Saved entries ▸
☆ ☆ ☆
/-- 13 R307, R314, R315; 14 R341, R342; 15 R344 to R348, R356 to R358: what a store to a control register does, as a command of its storer. MXRESUME
makes a FAULTED unit run; MXHALT stops a unit, which halts with its last M op; FREEZE holds the user contexts of a crew and stops its timers; THAW
ends that; RELEASE of a frozen crew unbinds its contexts, halts its units without landing, counts 1 in its span and retires it. A doorbell's step
takes what the slot held as the doorbell arrived, once the steps of that slot before it are over. A mailbox command waits to be performed, answers
BUSY where another waits, and replies as R356 to R358 say. The serial number of 8 bytes in IDENTITY's reply is entry 6; a mailbox command as a turn of
its own, and the semaphore before BUSY, are entry 54; what the keys and the signature decide is entries 21 and 27; the refusal of a device context's
mask is entry 44. These are the model's choices too: that a store waits behind the storer's stores that wait, entry 80, and for whom a doorbell's ENQ
is made and which of its faults gives CODE 11, entry 78. -/
def Obligations.ControlRegisterCommands : Prop :=
  ∀ (s s1 s2 : State) (st : Storer) (k : Nat) (u : MxUnit) (p : Port) (ml : BitVec 16) (v : Word),
    let r : State := { s with row := some (.storer st, false) }
    let ends := fun (t : State) => State.dropPlaces { t with row := s.row } (some (.storer st))
    (∀ addr, addr % 8 = 0 → placeLocal addr = .mmio → exec (.registerWrite st addr v) s = .next (s.storeCommand st addr v)) ∧
    (∀ addr, (addr % 8 ≠ 0 ∨ placeLocal addr ≠ .mmio) → exec (.registerWrite st addr v) s = .next s) ∧
    (∀ addr, s.posting st = true → s.storeCommand st addr v = { s with io := { s.io with posts := s.io.posts ++ [(st, .reg addr v)] } }) ∧
    (k < 256 →
      exec (.mxresume k u st) s = exec (.registerWrite st (clctlAddr k) (clctlWord 1 u)) s ∧
      exec (.mxhalt k u st) s = exec (.registerWrite st (clctlAddr k) (clctlWord 2 u)) s ∧
      exec (.freeze k st) s = exec (.registerWrite st (clctlAddr k) 3) s ∧ exec (.thaw k st) s = exec (.registerWrite st (clctlAddr k) 4) s ∧
      exec (.release k st) s = exec (.registerWrite st (clctlAddr k) 5) s) ∧
    (s.ctl.stage = 3 → k < 256 → s.clusterRight st k = true → s.posting st = false →
      let m := s.mx k u
      let cl := s.cluster k
      (exec (.mxresume k u st) s = .next (ends (if m.st = .faulted then r.setMx k u { m with st := .run } else r))) ∧
      ((m.st = .run ∨ m.st = .faulted) → m.flight ≠ [] → exec (.mxhalt k u st) s = .next (ends (r.setMx k u { m with stopping := true }))) ∧
      ((m.st = .run ∨ m.st = .faulted) → m.flight = [] → m.queue = [] →
        let l := (landOrder m.pend).foldl (fun x p => x.land p.reg) m
        exec (.mxhalt k u st) s = .next (ends (r.setMx k u { l with st := .halted, pend := [], queue := [], stopping := false }))) ∧
      (m.st ≠ .run → m.st ≠ .faulted → exec (.mxhalt k u st) s = .next (ends r)) ∧
      ((s.crew? k).isSome = true → ∃ t : State, exec (.freeze k st) s = .next (ends t) ∧ (t.cluster k).frozen = true ∧
        (t.cluster k).timers = stopTimers (s.cycleOf (dieOfCluster k)) cl.timers ∧ t.mem = s.mem ∧
        ∀ c x, s.ctx? c = some x → t.ctx? c = some (if clusterOf c = k ∧ x.level = .user then { x with held := true } else x)) ∧
      (cl.frozen = true → ∃ t : State, exec (.thaw k st) s = .next (ends (if t.quiescing k then t else t.startTimers k)) ∧
        t.cluster k = { cl with frozen := false } ∧
        ∀ c x, s.ctx? c = some x → t.ctx? c = some (if clusterOf c = k then { x with held := false } else x)) ∧
      (cl.frozen = false → exec (.thaw k st) s = .next (ends r) ∧ exec (.release k st) s = .next (ends r)) ∧
      (∀ n rank, cl.frozen = true → cl.owner = .crew n rank →
        let unbound := (s.boundIn k).foldl (fun t c => match t.ctx? c with
          | some x => (t.freeWs (coreOf c) x.home).unbind c
          | none => t) r
        let t := (unbound.haltMx k .mx0 false).haltMx k .mx1 false
        (t.mx k .mx0).st = .halted ∧ (t.mx k .mx1).st = .halted ∧ (t.mx k .mx0).v = (unbound.mx k .mx0).v ∧
          (∀ q, t.span? n = some q → exec (.release k st) s = .next (ends ((t.setSpan { q with records := q.records + 1 }).retireCrew k))))) ∧
    (∀ me kind asid vpg, s.invalidate me kind asid vpg = (s1, .ok ()) →
      (∀ n, ∀ e ∈ (s1.core n).tlb, keepTlb kind asid vpg e = true) ∧ (∀ n, ∀ e ∈ (s1.cluster n).tlb, keepTlb kind asid vpg e = true) ∧
        ∀ n, ∀ e ∈ (s1.engine n).tlb, keepTlb kind asid vpg e = true) ∧
    (s.ctl.stage = 3 → isContext st = false → s.posting st = false →
      (∀ asid vpg, r.invalidate none 0 asid vpg.toNat = (s1, .ok ()) → exec (.tlbinvPage st asid vpg) s = .next (ends s1)) ∧
      (∀ asid, r.invalidate none 1 asid 0 = (s1, .ok ()) → exec (.tlbinvAsid st asid) s = .next (ends s1)) ∧
      (r.invalidate none 2 0 0 = (s1, .ok ()) → exec (.tlbinvAll st) s = .next (ends s1)) ∧
      (r.invalidate none 2 0 0 = (s1, .held) →
        exec (.tlbinvAll st) s = .next (State.post { s1 with row := s.row } st (.reg (Config.mmioBase + 0x200) 0x200000000000000))) ∧
      (∀ slot (b : Bell) (t : State), slot < 4096 → r.bellOf st slot v = (t, b) →
        let a := Config.mmioBase + 0x20000000 + 256 * slot + 8
        let who := regionWho t b.region.toNat none
        let bytes := ((b.entry.map (fun d => leBytes 8 d.toNat)).flatten).take (8 * 2 ^ field b.v 1 0)
        let step := fun (e : State) => exec (.doorbell st slot v) s = .next (ends { e with io := { e.io with bells := e.io.bells.filter (·.who != st) } })
        (t.bellReady b = false → exec (.doorbell st slot v) s = .next (State.post { t with row := s.row } st (.reg a v))) ∧
        (b.who = st → t.bellReady b = true →
          (field b.v 63 2 ≠ 0 → step ((t.logDevice 2 (Storer.source st) (word (t.phys a)) 0).windowDone b.slot 11)) ∧
          (field b.v 63 2 = 0 → ((s.region? b.region.toNat).map (·.state)) ≠ some .active →
            step ((t.logFabric (Storer.dropSource st) 6 0 (t.phys a)).windowDone b.slot 11)) ∧
          (field b.v 63 2 = 0 → ((s.region? b.region.toNat).map (·.state)) = some .active →
            (∀ f, t.qFind who true b.qhandle = (s1, .fault f) →
              step ((s1.logFabric (Storer.dropSource st) 6 0 (s1.phys a)).windowDone b.slot 11)) ∧
            ∀ pa, t.qFind who true b.qhandle = (s1, .ok pa) →
              (∀ q, s1.enq (regionWho s1 b.region.toNat none) b.qhandle (8 * 2 ^ field b.v 1 0) bytes = (s2, .ok q) →
                step (s2.windowDone b.slot (q.value % 256))) ∧
              ∀ f, s1.enq (regionWho s1 b.region.toNat none) b.qhandle (8 * 2 ^ field b.v 1 0) bytes = (s2, .fault f) →
                step (if f.code = Code.bounds.num then s2.windowDone b.slot 11
                  else (s2.logFabric (Storer.dropSource st) 6 0 (s2.phys a)).windowDone b.slot 11))))) ∧
    (∀ slot, let w := s.io.windows.getD slot Window.zero
      let b : Bell := ⟨st, slot, v, w.qhandle, w.region, w.entry, s.unperformed st⟩
      (s.io.bells.find? (·.who == st) = none → s.bellOf st slot v = ({ s with io := { s.io with bells := s.io.bells ++ [b] } }, b)) ∧
      ∀ q, s.io.bells.find? (·.who == st) = some q → s.bellOf st slot v = (s, q)) ∧
    (∀ (b : Bell) a va pa f, isContext b.who = true → s.qFind (s.bellWho b) true b.qhandle = (s1, .ok pa) →
      s1.enq (s1.bellWho b) b.qhandle (8 * 2 ^ field b.v 1 0) (((b.entry.map (fun d => leBytes 8 d.toNat)).flatten).take (8 * 2 ^ field b.v 1 0)) =
        (s2, .fault f) → f.code ≠ Code.bounds.num → s.bellEnq b a va = (s2, .fault f)) ∧
    (s.ctl.stage = 3 → s.posting st = false → exec (.fabricLogClr st v) s = .next (ends (r.fabricClear v))) ∧
    (1 ≤ s.ctl.stage → isContext st = false → s.posting st = false →
      let stored := fun (n : Nat) => { s.ctl with owner := n, semStore := some (s.now, semPlace st) }
      (s.ctl.owner = 0 → ∃ n, n ≠ 0 ∧ exec (.acq st) s = .next (ends { r with ctl := stored n }) ∧ State.owns { s with ctl := stored n } st = true) ∧
      (s.ctl.owner ≠ 0 → exec (.acq st) s = .next (ends { r with ctl := stored s.ctl.owner })) ∧
      (s.owns st = true → exec (.rel st) s = .next (ends { r with ctl := stored 0 }))) ∧
    (s.ctl.stage = 2 → s.ctl.trained = true → s.owns st = true → v &&& 3 = 3 → s.posting st = false →
      exec (.stage st v) s = .next (ends { r with ctl := { s.ctl with stage := 3, featGrant := (s.ctl.featReq &&& s.ctl.featOffer) ||| 1 },
                                                  co := { s.co with chosen := [] } })) ∧
    (1 ≤ s.ctl.stage → isContext st = false →
      let box := s.ctl.box p
      let request := box.bytes 0 (Nat.min ml.toNat 3840)
      let gives := fun (stat : Nat) (reply : List Byte) (t : State) (i : Instr) => exec i s = .next (t.boxDone p stat reply)
      let refused := fun (t : State) => (t.boxDone p 4 []).logDevice 1 (Storer.source st) (word (s.phys (mailboxAddr p))) 0
      let taken := s.boxTaken p
      let commits := fun (t : State) (good : ImageCheck) => if good.signed = true ∧ t.ctl.rollback ≤ good.rollback
        then State.boxDone { t with ctl := { t.ctl with committed := some t.ctl.staging } } p 0 []
        else (State.boxDone { t with ctl := { t.ctl with staging := [] } } p 3 []).logDevice 4 (Storer.source st) (word (s.phys (mailboxAddr p))) 0
      (let cmd := field v 7 0
       s.posting st = false → exec (.registerWrite st (mailboxAddr p) v) s = .next (ends (
         if (cmd = 4 ∨ cmd = 5) ∧ s.owns st = false then refused r
         else if box.pending.isSome = true then r.boxDone p 1 []
         else if cmd = 0 ∨ 5 < cmd then r.boxDone p 2 []
         else { r with ctl := s.ctl.setBox p { box with pending := some (cmd, field v 31 16, st) } }))) ∧
      (∀ who, box.pending = some (1, ml.toNat, who) → exec (.identity p ml) s = exec (.identity p ml) taken) ∧
      (∀ who, box.pending = some (2, ml.toNat, who) → exec (.certs p ml) s = exec (.certs p ml) taken) ∧
      (∀ who, box.pending = some (3, ml.toNat, who) → exec (.attest p ml) s = exec (.attest p ml) taken) ∧
      (box.pending = some (4, ml.toNat, st) →
        gives 0 [] { taken with ctl := { taken.ctl with staging := s.ctl.staging ++ request } } (.fwstage ⟨p, st⟩ ml)) ∧
      (∀ good : ImageCheck, box.pending = some (5, ml.toNat, st) → exec (.fwcommit ⟨p, st⟩ ml good) s = .next (commits taken good)) ∧
      (box.pending = none →
        (∃ reply, gives 0 reply s (.identity p ml) ∧ reply.length = 146 ∧ (reply.getD 0 0 = 0 ∨ reply.getD 0 0 = 1) ∧
          (reply.drop 1).take 4 = leBytes 4 s.ctl.stepping.toNat) ∧
        (∃ reply, gives 0 reply s (.certs p ml) ∧ reply.length ≤ 3840) ∧
        (∃ reply, gives 0 reply s (.attest p ml) ∧ reply.length = 348 ∧ reply.take 64 = box.bytes 0 64 ∧
          (∀ image, s.ctl.running = some image → (reply.drop 128).take 64 = sha512 image) ∧
          (reply.drop 192).take 4 = leBytes 4 s.ctl.stepping.toNat ∧ (reply.getD 196 0 = 0 ∨ reply.getD 196 0 = 1) ∧
          (reply.drop 197).take 1 = leBytes 1 s.ctl.stage ∧ (reply.drop 198).take 2 = leBytes 2 s.ctl.devid ∧
          (reply.drop 200).take 8 = leBytes 8 s.ctl.featGrant.toNat ∧ (reply.drop 208).take 8 = leBytes 8 s.ctl.boots) ∧
        (s.owns st = true → gives 0 [] { s with ctl := { s.ctl with staging := s.ctl.staging ++ request } } (.fwstage ⟨p, st⟩ ml)) ∧
        (s.owns st = false → exec (.fwstage ⟨p, st⟩ ml) s = .next (refused s)) ∧
        (∀ good : ImageCheck,
          (s.owns st = true → exec (.fwcommit ⟨p, st⟩ ml good) s = .next (commits s good)) ∧
          (s.owns st = false → exec (.fwcommit ⟨p, st⟩ ml good) s = .next (refused s))))) ∧
    (1 ≤ s.ctl.stage → s.posting (.port p) = false → ∀ t : State, t = s.storeCommand (.port p) (Config.mmioBase + 0x60) v →
      t.ctl.irqmask (.port p) = v.setWidth 6 ∧ ∀ st', st' ≠ .port p → t.ctl.irqmask st' = s.ctl.irqmask st')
☆ ☆ ☆
Task goal ▸ When a line in the data contains "stopping", return it as written.

Task output ▸
      ((m.st = .run ∨ m.st = .faulted) → m.flight ≠ [] → exec (.mxhalt k u st) s = .next (ends (r.setMx k u { m with stopping := true }))) ∧
        exec (.mxhalt k u st) s = .next (ends (r.setMx k u { l with st := .halted, pend := [], queue := [], stopping := false }))) ∧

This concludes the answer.